Un silence s'abat dans la chambre, comme si nous espérions entendre la faible respiration du roi. Mais il n'y a rien : il fait froid, il fait noir, et la mort flotte dans l'air, si présente que j'ai l'impression de sentir sa caresse sur ma peau. Je me rends compte que je suis arrivée auprès de mon prince et que j'ai posé une main sur sa joue – que dois-je dire ? Que dois-je faire ? Comment sommes-nous censé réagir face à une terrible réalité, une injuste mort ? Quels sont les bons mots ?

Je ne sais pas quoi faire, alors je chuchote la seule phrase qui me vient à l'esprit :

— Un pas en avant, deux pas en arrière...

Il ne répond pas – qu'y a-t-il à répondre ? Je caresse sa pommette, sa mâchoire, son menton, retenant mes yeux de se poser sur la masse inerte et recouverte de draps à côté de nous.

— Je suis désolée. 

— C'est tellement injuste..., murmure Adrian en laissant sa tête reposer dans ma main, paupières closes.

— Sachez que... que je partage votre peine, dit Milène en baissant le nez vers le sol. Toutes mes condoléances.

— Ciel, s'il te plaît, fais-moi sortir d'ici...

Je suis tétanisée. Je n'y arrive pas, moi non plus. Je dois être courageuse, mais je suis si faible...

— S'il te plaît..., couine-t-il en se mordant les lèvres jusqu'au sang.

Une seconde. Deux secondes. Trois secondes. Je creuse dans les tréfonds de mes émotions pour y extraire le peu de sang-froid que j'arrive encore à ressentir. Je prends sur moi.
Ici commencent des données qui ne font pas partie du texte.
theorem dotStep_outcome (s : State) (b : BitVec 12) {p : Proc} (fmt lf : Nat) (c : StreamCol) (x g : Nat)
    (hcol : propagates p = true ∨ ((List.range (perColumn fmt)).map (colElem fmt c)).any (·.2) = false) :
    lanesOutcome s b p [dotJob p fmt lf c x g] (dotStep b p lf ((List.range (perColumn fmt)).map (colElem fmt c)) x g s) := by
  let qbad := (List.range (perColumn fmt)).any fun i => memBad p (x + i * fmtBytes lf) (fmtBytes lf)
  have hmark : ∀ old : PWord, (dotJob p fmt lf c x g).mark old =
      (old.poison || qbad || ((List.range (perColumn fmt)).map (colElem fmt c)).any (·.2)) := by
    intro old
    rw [Bool.eq_iff_iff]
    simp only [dotJob, qbad, Bool.or_eq_true, List.any_eq_true, List.any_map, Function.comp_apply, and_or_left, exists_or, or_assoc]
    exact or_congr Iff.rfl or_comm
  have hstep : dotStep b p lf ((List.range (perColumn fmt)).map (colElem fmt c)) x g s =
      takeInput p qbad x (takeInput p (lane s b g).poison g (.ok (putLane s b g ((dotJob p fmt lf c x g).val (lane s b g))
        ((dotJob p fmt lf c x g).mark (lane s b g))))) := by
    rw [hmark]
    simp only [dotStep, List.length_map, List.length_range, List.zip_map', List.map_map, List.any_map]
    rfl
  rw [hstep]
  refine lanesOutcome_guard x (fun hq => ⟨_, List.mem_singleton_self _, by simp [hmark, hq]⟩) fun hq => ?_
  refine lanesOutcome_putLane s b (dotJob p fmt lf c x g) g ?_
  rcases hcol with hprop | hcol
  · exact .inl hprop
  · exact hq.imp_right fun hq => by rw [hmark, hq, hcol, Bool.or_false, Bool.or_false]; rfl

/-! VAXPY (R159, R185). -/

/-- What one scalar makes of the lane of one element: the old value and scalar times element, rounded once. -/
def axpyJob (p : Proc) (fmt lf : Nat) (c : StreamCol) (x g i : Nat) : LaneJob where
  g := g + i
  val old := toF32 ((ofF32 old.val).add ((decodeNum lf (memNum p x (fmtBytes lf))).mul (colElem fmt c i).1))
  mark old := old.poison || memBad p x (fmtBytes lf) || (colElem fmt c i).2

/-- A column has elements. -/
theorem perColumn_pos (f : Nat) : 0 < perColumn f := by
  unfold perColumn nibbles
  split_ifs <;> decide

theorem axpyStep_outcome (s : State) (b : BitVec 12) {p : Proc} (fmt lf : Nat) (c : StreamCol) (x g : Nat)
    (hcol : propagates p = true ∨ ((List.range (perColumn fmt)).map (colElem fmt c)).any (·.2) = false) :
    lanesOutcome s b p ((List.range (perColumn fmt)).flatMap fun i => [axpyJob p fmt lf c x g i])
      (axpyStep b p lf ((List.range (perColumn fmt)).map (colElem fmt c)) x g s) := by
  have hstep : axpyStep b p lf ((List.range (perColumn fmt)).map (colElem fmt c)) x g s =
      takeInput p (memBad p x (fmtBytes lf)) x (steps (fun s i => takeInput p (lane s b (g + i)).poison (g + i)
        (.ok (putLane s b (g + i) ((axpyJob p fmt lf c x g i).val (lane s b (g + i))) ((axpyJob p fmt lf c x g i).mark (lane s b (g + i))))))
        (List.range (perColumn fmt)) (.ok s)) := by
    simp only [axpyStep, zipIdx_map_range, List.foldl_map]
    exact congrArg (takeInput p (memBad p x (fmtBytes lf)) x) (foldl_eq_steps (fun _ _ => rfl) (fun _ _ => rfl) _ _)
  rw [hstep]
  refine lanesOutcome_guard x (fun hx => ?_) fun hx => lanesOutcome_steps (fun i hi s => ?_) ?_ s
  · exact ⟨axpyJob p fmt lf c x g 0, List.mem_flatMap.2 ⟨0, List.mem_range.2 (perColumn_pos fmt), List.mem_singleton_self _⟩, by simp [axpyJob, hx]⟩
  · refine lanesOutcome_putLane s b (axpyJob p fmt lf c x g i) (g + i) ?_
    rcases hcol with hprop | hcol
    · exact .inl hprop
    · have hclean : (colElem fmt c i).2 = false := by
        rw [List.any_map, List.any_eq_false] at hcol
        simpa using hcol i hi
      exact hx.imp_right fun hx => by simp [axpyJob, hx, hclean]
  · refine List.Pairwise.imp (fun hne q hq q' hq' => ?_) (List.nodup_range (n := perColumn fmt))
    obtain rfl := List.mem_singleton.1 hq
    obtain rfl := List.mem_singleton.1 hq'
    simp only [axpyJob]
    omega

/-! Their beats. -/

/-- Two numbers rounded up in halves. -/
theorem ceilDiv_two (n : Nat) : ceilDiv n 2 = (n + 1) / 2 := rfl

/-- The local-store address of query j of a VDOT beat. -/
def dotAddr (p : Proc) (v : Vec) (fmt j : Nat) : Nat :=
  ((vaAddr p v.word : Int) + (j : Int) * (shapeOf p (bits v.word 44 3)).s1 +
    ((v.beat / (((shapeOf p (bits v.word 44 3)).n1 + 1) / 2) % ((shapeOf p (bits v.word 44 3)).n0 / perColumn fmt) * perColumn fmt *
      fmtBytes (bits v.word 40 4) : Nat) : Int)).toNat

/-- The lane of its row and query. -/
def dotLane (p : Proc) (v : Vec) (fmt j : Nat) : Nat :=
  vaLane v.word + v.beat / (((shapeOf p (bits v.word 44 3)).n1 + 1) / 2) / ((shapeOf p (bits v.word 44 3)).n0 / perColumn fmt) *
    (shapeOf p (bits v.word 44 3)).n1 + j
Encore, encore plus. J'attrape ses mains et le tire vers moi, ne sachant pas si c'est moi que je sauve ou si c'est lui. Milène reste, elle s'approche, elle doit le voir – contrairement à nous qui ne pouvons pas supporter de l'imaginer. Lentement, nous quittons cet endroit de malheur, les doigts noués, la gorge serrée.

L'air ne paraît irrespirable. Comme si je ne le méritais pas, pas en présence d'un défunt. C'est à lui qu'il aurait dû revenir, pas à moi. La main d'Adrian est moite contre la mienne, mais sa peau est si pâle qu'elle semble faite de glace. Il vient de perdre son père, son dernier parent, son seul modèle – et il n'a absolument rien pu faire pour le sauver.

Impuissance. Douleur. Engourdissement. J'essaye de me ressaisir, pour lui, pour cet homme devant moi qui a besoin de quelque chose sur lequel se rattacher. Je dois être ce point d'ancrage ; je veux être ce point d'ancrage. Il a besoin de moi, et c'est le moment d'en être à la hauteur. Je n'ai rien à prouver, mais je veux l'aider, il faut que je l'aide.

— Ses mains étaient noires...

— Pardon ?

— Ses mains. Les mains de mon père... elles étaient noires.

— Noires ? Mais alors...

Je m'interromps avec une brutalité déconcertante. Je viens de comprendre – de tout comprendre. C'est si évident, si simple ! J'aurais dû le deviner tellement plus tôt.

Ce n'est pas la maladie qui a tué Arthur Michael. Ni même la magie.